A mechanical DC circuit breaker and its control method

technical field

The invention relates to power system technology, in particular to a mechanical DC circuit breaker and a control method thereof.

Background technique

The DC power grid can effectively solve the problems of tight urban power supply corridors, difficulties in new energy consumption, large load capacity and high demand for power supply quality with industrial upgrading. However, because the short-circuit current of the DC grid rises rapidly, the peak value is high, and there is no natural zero-crossing point, the design of the DC circuit breaker is more difficult than the traditional AC circuit breaker. Under normal working conditions, the DC circuit breaker needs to connect, carry, and break the rated current of the system; when a short-circuit fault occurs, it can quickly cut off the faulty branch, absorb the energy stored in the inductance of the faulty branch, and suppress system overvoltage.

Commonly used medium voltage DC circuit breakers include pure solid state DC circuit breakers, mechanical DC circuit breakers and hybrid DC circuit breakers. The rated current of the pure solid-state DC circuit breaker flows through the power electronic devices, the heating power is large, and the power loss is large; the mechanical DC circuit breaker includes the main branch, the transfer branch and the energy consumption branch, which are respectively composed of high-speed mechanical switches, LC The transfer branch and the arrester are connected in parallel. The high-speed mechanical switch needs to be able to establish a sufficient insulation break within 2-3ms. The LC transfer branch establishes a negative pressure to force the current of the main branch to transfer to the transfer branch. The arrester needs to absorb the short circuit of the system. energy. Because the mechanical circuit breaker needs to have the ability to break both the fault current and the normal current of the system at the same time, its transfer branch capacitor C needs to be precharged with a higher voltage. When breaking a small current, a large amount of energy will be injected into the system, affecting the system. The normal operation of other equipment may even impact the DC transformer or converter valve, causing it to lock.

SUMMARY OF THE INVENTION

Purpose of the invention: The first purpose of the present invention is to provide a mechanical DC circuit breaker that automatically matches the injected current; another purpose of the present invention is to provide a control method of the mechanical DC circuit breaker that avoids injecting a large amount of energy into the system.

Technical solution: The mechanical DC circuit breaker of the present invention includes a main branch, a transfer branch and an energy consumption branch, which are connected in parallel with the current sensor A1 in series; the main branch includes a mechanical switch K1, so the The transfer branch includes a first transfer inductor L1, a second transfer inductor L2, and a third transfer inductor L3 connected in parallel, and a first transfer capacitor C1, a second transfer capacitor C2, and a third transfer capacitor C3 connected in parallel, wherein, The branch where the second transfer inductance L2 is located is connected in series with the first trigger device SCR1, the branch where the third transfer inductor L3 is located is connected in series with the second trigger device SCR2, the branch where the first transfer capacitor C1 is located is connected in series with the third trigger device SCR3, and the second A fourth trigger device SCR4 is connected in series on the branch circuit where the transfer capacitor C2 is located, and a fifth trigger device SCR5 is connected in series on the branch circuit where the third transfer capacitor C3 is located.

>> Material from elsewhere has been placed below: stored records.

-- ==== Sys2Proof/Laws/State.lean ====
section
/-! SUPPORT. What each basic update of the state does to each field, so that no proof unfolds a record update, and what reading a part
of the device by its number gives after such an update. -/
namespace Sys2Proof.Machine
open Sys2Proof

/-! `State.setCore`: cores alone. -/
@[simp] theorem State.setCore_now (s : State) (c : Core) : (s.setCore c).now = s.now := rfl
@[simp] theorem State.setCore_nextUid (s : State) (c : Core) : (s.setCore c).nextUid = s.nextUid := rfl
@[simp] theorem State.setCore_seq (s : State) (c : Core) : (s.setCore c).seq = s.seq := rfl
@[simp] theorem State.setCore_freeCount (s : State) (c : Core) : (s.setCore c).freeCount = s.freeCount := rfl
@[simp] theorem State.setCore_arg (s : State) (c : Core) : (s.setCore c).arg = s.arg := rfl
@[simp] theorem State.setCore_posted (s : State) (c : Core) : (s.setCore c).posted = s.posted := rfl
@[simp] theorem State.setCore_agenda (s : State) (c : Core) : (s.setCore c).agenda = s.agenda := rfl
@[simp] theorem State.setCore_flight (s : State) (c : Core) : (s.setCore c).flight = s.flight := rfl
@[simp] theorem State.setCore_mem (s : State) (c : Core) : (s.setCore c).mem = s.mem := rfl
@[simp] theorem State.setCore_memBad (s : State) (c : Core) : (s.setCore c).memBad = s.memBad := rfl
@[simp] theorem State.setCore_l2 (s : State) (c : Core) : (s.setCore c).l2 = s.l2 := rfl
@[simp] theorem State.setCore_views (s : State) (c : Core) : (s.setCore c).views = s.views := rfl
@[simp] theorem State.setCore_cores (s : State) (c : Core) : (s.setCore c).cores = upd (fun d => d.id == c.id) c s.cores := rfl
@[simp] theorem State.setCore_waves (s : State) (c : Core) : (s.setCore c).waves = s.waves := rfl
@[simp] theorem State.setCore_groups (s : State) (c : Core) : (s.setCore c).groups = s.groups := rfl
@[simp] theorem State.setCore_grids (s : State) (c : Core) : (s.setCore c).grids = s.grids := rfl
@[simp] theorem State.setCore_regions (s : State) (c : Core) : (s.setCore c).regions = s.regions := rfl
@[simp] theorem State.setCore_lrate (s : State) (c : Core) : (s.setCore c).lrate = s.lrate := rfl
@[simp] theorem State.setCore_lrateAt (s : State) (c : Core) : (s.setCore c).lrateAt = s.lrateAt := rfl
@[simp] theorem State.setCore_lrateQ (s : State) (c : Core) : (s.setCore c).lrateQ = s.lrateQ := rfl
@[simp] theorem State.setCore_lateWr (s : State) (c : Core) : (s.setCore c).lateWr = s.lateWr := rfl
@[simp] theorem State.setCore_fault (s : State) (c : Core) : (s.setCore c).fault = s.fault := rfl
@[simp] theorem State.setCore_sys (s : State) (c : Core) : (s.setCore c).sys = s.sys := rfl
@[simp] theorem State.setCore_conts (s : State) (c : Core) : (s.setCore c).conts = s.conts := rfl
@[simp] theorem State.setCore_drawers (s : State) (c : Core) : (s.setCore c).drawers = s.drawers := rfl
@[simp] theorem State.setCore_culls (s : State) (c : Core) : (s.setCore c).culls = s.culls := rfl
@[simp] theorem State.setCore_draws (s : State) (c : Core) : (s.setCore c).draws = s.draws := rfl
@[simp] theorem State.setCore_tex (s : State) (c : Core) : (s.setCore c).tex = s.tex := rfl
@[simp] theorem State.setCore_disp (s : State) (c : Core) : (s.setCore c).disp = s.disp := rfl
@[simp] theorem State.setCore_fab (s : State) (c : Core) : (s.setCore c).fab = s.fab := rfl
@[simp] theorem State.setCore_hub (s : State) (c : Core) : (s.setCore c).hub = s.hub := rfl
@[simp] theorem State.setCore_sw (s : State) (c : Core) : (s.setCore c).sw = s.sw := rfl
@[simp] theorem State.setCore_dbg (s : State) (c : Core) : (s.setCore c).dbg = s.dbg := rfl
@[simp] theorem State.setCore_rep (s : State) (c : Core) : (s.setCore c).rep = s.rep := rfl
@[simp] theorem State.setCore_life (s : State) (c : Core) : (s.setCore c).life = s.life := rfl

/-! `State.modWave`: waves alone. -/
@[simp] theorem State.modWave_now (s : State) (u : Nat) (f : Wave → Wave) : (s.modWave u f).now = s.now := rfl
@[simp] theorem State.modWave_nextUid (s : State) (u : Nat) (f : Wave → Wave) : (s.modWave u f).nextUid = s.nextUid := rfl
@[simp] theorem State.modWave_seq (s : State) (u : Nat) (f : Wave → Wave) : (s.modWave u f).seq = s.seq := rfl
@[simp] theorem State.modWave_freeCount (s : State) (u : Nat) (f : Wave → Wave) : (s.modWave u f).freeCount = s.freeCount := rfl
@[simp] theorem State.modWave_arg (s : State) (u : Nat) (f : Wave → Wave) : (s.modWave u f).arg = s.arg := rfl
@[simp] theorem State.modWave_posted (s : State) (u : Nat) (f : Wave → Wave) : (s.modWave u f).posted = s.posted := rfl
@[simp] theorem State.modWave_agenda (s : State) (u : Nat) (f : Wave → Wave) : (s.modWave u f).agenda = s.agenda := rfl
@[simp] theorem State.modWave_flight (s : State) (u : Nat) (f : Wave → Wave) : (s.modWave u f).flight = s.flight := rfl
@[simp] theorem State.modWave_mem (s : State) (u : Nat) (f : Wave → Wave) : (s.modWave u f).mem = s.mem := rfl
@[simp] theorem State.modWave_memBad (s : State) (u : Nat) (f : Wave → Wave) : (s.modWave u f).memBad = s.memBad := rfl
@[simp] theorem State.modWave_l2 (s : State) (u : Nat) (f : Wave → Wave) : (s.modWave u f).l2 = s.l2 := rfl
@[simp] theorem State.modWave_views (s : State) (u : Nat) (f : Wave → Wave) : (s.modWave u f).views = s.views := rfl
@[simp] theorem State.modWave_cores (s : State) (u : Nat) (f : Wave → Wave) : (s.modWave u f).cores = s.cores := rfl
@[simp] theorem State.modWave_waves (s : State) (u : Nat) (f : Wave → Wave) : (s.modWave u f).waves = s.waves.map fun w => if w.uid == u then f w else w := rfl
@[simp] theorem State.modWave_groups (s : State) (u : Nat) (f : Wave → Wave) : (s.modWave u f).groups = s.groups := rfl
@[simp] theorem State.modWave_grids (s : State) (u : Nat) (f : Wave → Wave) : (s.modWave u f).grids = s.grids := rfl
@[simp] theorem State.modWave_regions (s : State) (u : Nat) (f : Wave → Wave) : (s.modWave u f).regions = s.regions := rfl
@[simp] theorem State.modWave_lrate (s : State) (u : Nat) (f : Wave → Wave) : (s.modWave u f).lrate = s.lrate := rfl
@[simp] theorem State.modWave_lrateAt (s : State) (u : Nat) (f : Wave → Wave) : (s.modWave u f).lrateAt = s.lrateAt := rfl
@[simp] theorem State.modWave_lrateQ (s : State) (u : Nat) (f : Wave → Wave) : (s.modWave u f).lrateQ = s.lrateQ := rfl
@[simp] theorem State.modWave_lateWr (s : State) (u : Nat) (f : Wave → Wave) : (s.modWave u f).lateWr = s.lateWr := rfl
@[simp] theorem State.modWave_fault (s : State) (u : Nat) (f : Wave → Wave) : (s.modWave u f).fault = s.fault := rfl
@[simp] theorem State.modWave_sys (s : State) (u : Nat) (f : Wave → Wave) : (s.modWave u f).sys = s.sys := rfl
@[simp] theorem State.modWave_conts (s : State) (u : Nat) (f : Wave → Wave) : (s.modWave u f).conts = s.conts := rfl
@[simp] theorem State.modWave_drawers (s : State) (u : Nat) (f : Wave → Wave) : (s.modWave u f).drawers = s.drawers := rfl
@[simp] theorem State.modWave_culls (s : State) (u : Nat) (f : Wave → Wave) : (s.modWave u f).culls = s.culls := rfl
@[simp] theorem State.modWave_draws (s : State) (u : Nat) (f : Wave → Wave) : (s.modWave u f).draws = s.draws := rfl
@[simp] theorem State.modWave_tex (s : State) (u : Nat) (f : Wave → Wave) : (s.modWave u f).tex = s.tex := rfl
@[simp] theorem State.modWave_disp (s : State) (u : Nat) (f : Wave → Wave) : (s.modWave u f).disp = s.disp := rfl
@[simp] theorem State.modWave_fab (s : State) (u : Nat) (f : Wave → Wave) : (s.modWave u f).fab = s.fab := rfl
@[simp] theorem State.modWave_hub (s : State) (u : Nat) (f : Wave → Wave) : (s.modWave u f).hub = s.hub := rfl
@[simp] theorem State.modWave_sw (s : State) (u : Nat) (f : Wave → Wave) : (s.modWave u f).sw = s.sw := rfl
@[simp] theorem State.modWave_dbg (s : State) (u : Nat) (f : Wave → Wave) : (s.modWave u f).dbg = s.dbg := rfl
@[simp] theorem State.modWave_rep (s : State) (u : Nat) (f : Wave → Wave) : (s.modWave u f).rep = s.rep := rfl
@[simp] theorem State.modWave_life (s : State) (u : Nat) (f : Wave → Wave) : (s.modWave u f).life = s.life := rfl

The current sensor A1 is a shunt, a current transformer, a Hall current sensor or a photocurrent sensor. The current sensor A1 measures the system current and transmits the measurement result to the control system to provide a reference for the controller to act.

The first transfer capacitor C1, the second transfer capacitor C2, and the third transfer capacitor C3 have the same capacitance and precharge voltage.

The first trigger device SCR1, the second trigger device SCR, the third trigger device SCR13, the fourth trigger device SCR4, and the fifth trigger device SCR5 are trigger ball gap, IGBT, IGCT, IEGT or GTO.

The mechanical switch K1 is a high-speed mechanical switch driven by a repulsion mechanism, and the high-speed mechanical switch has strong short-term current tolerance, short response time and fast action speed.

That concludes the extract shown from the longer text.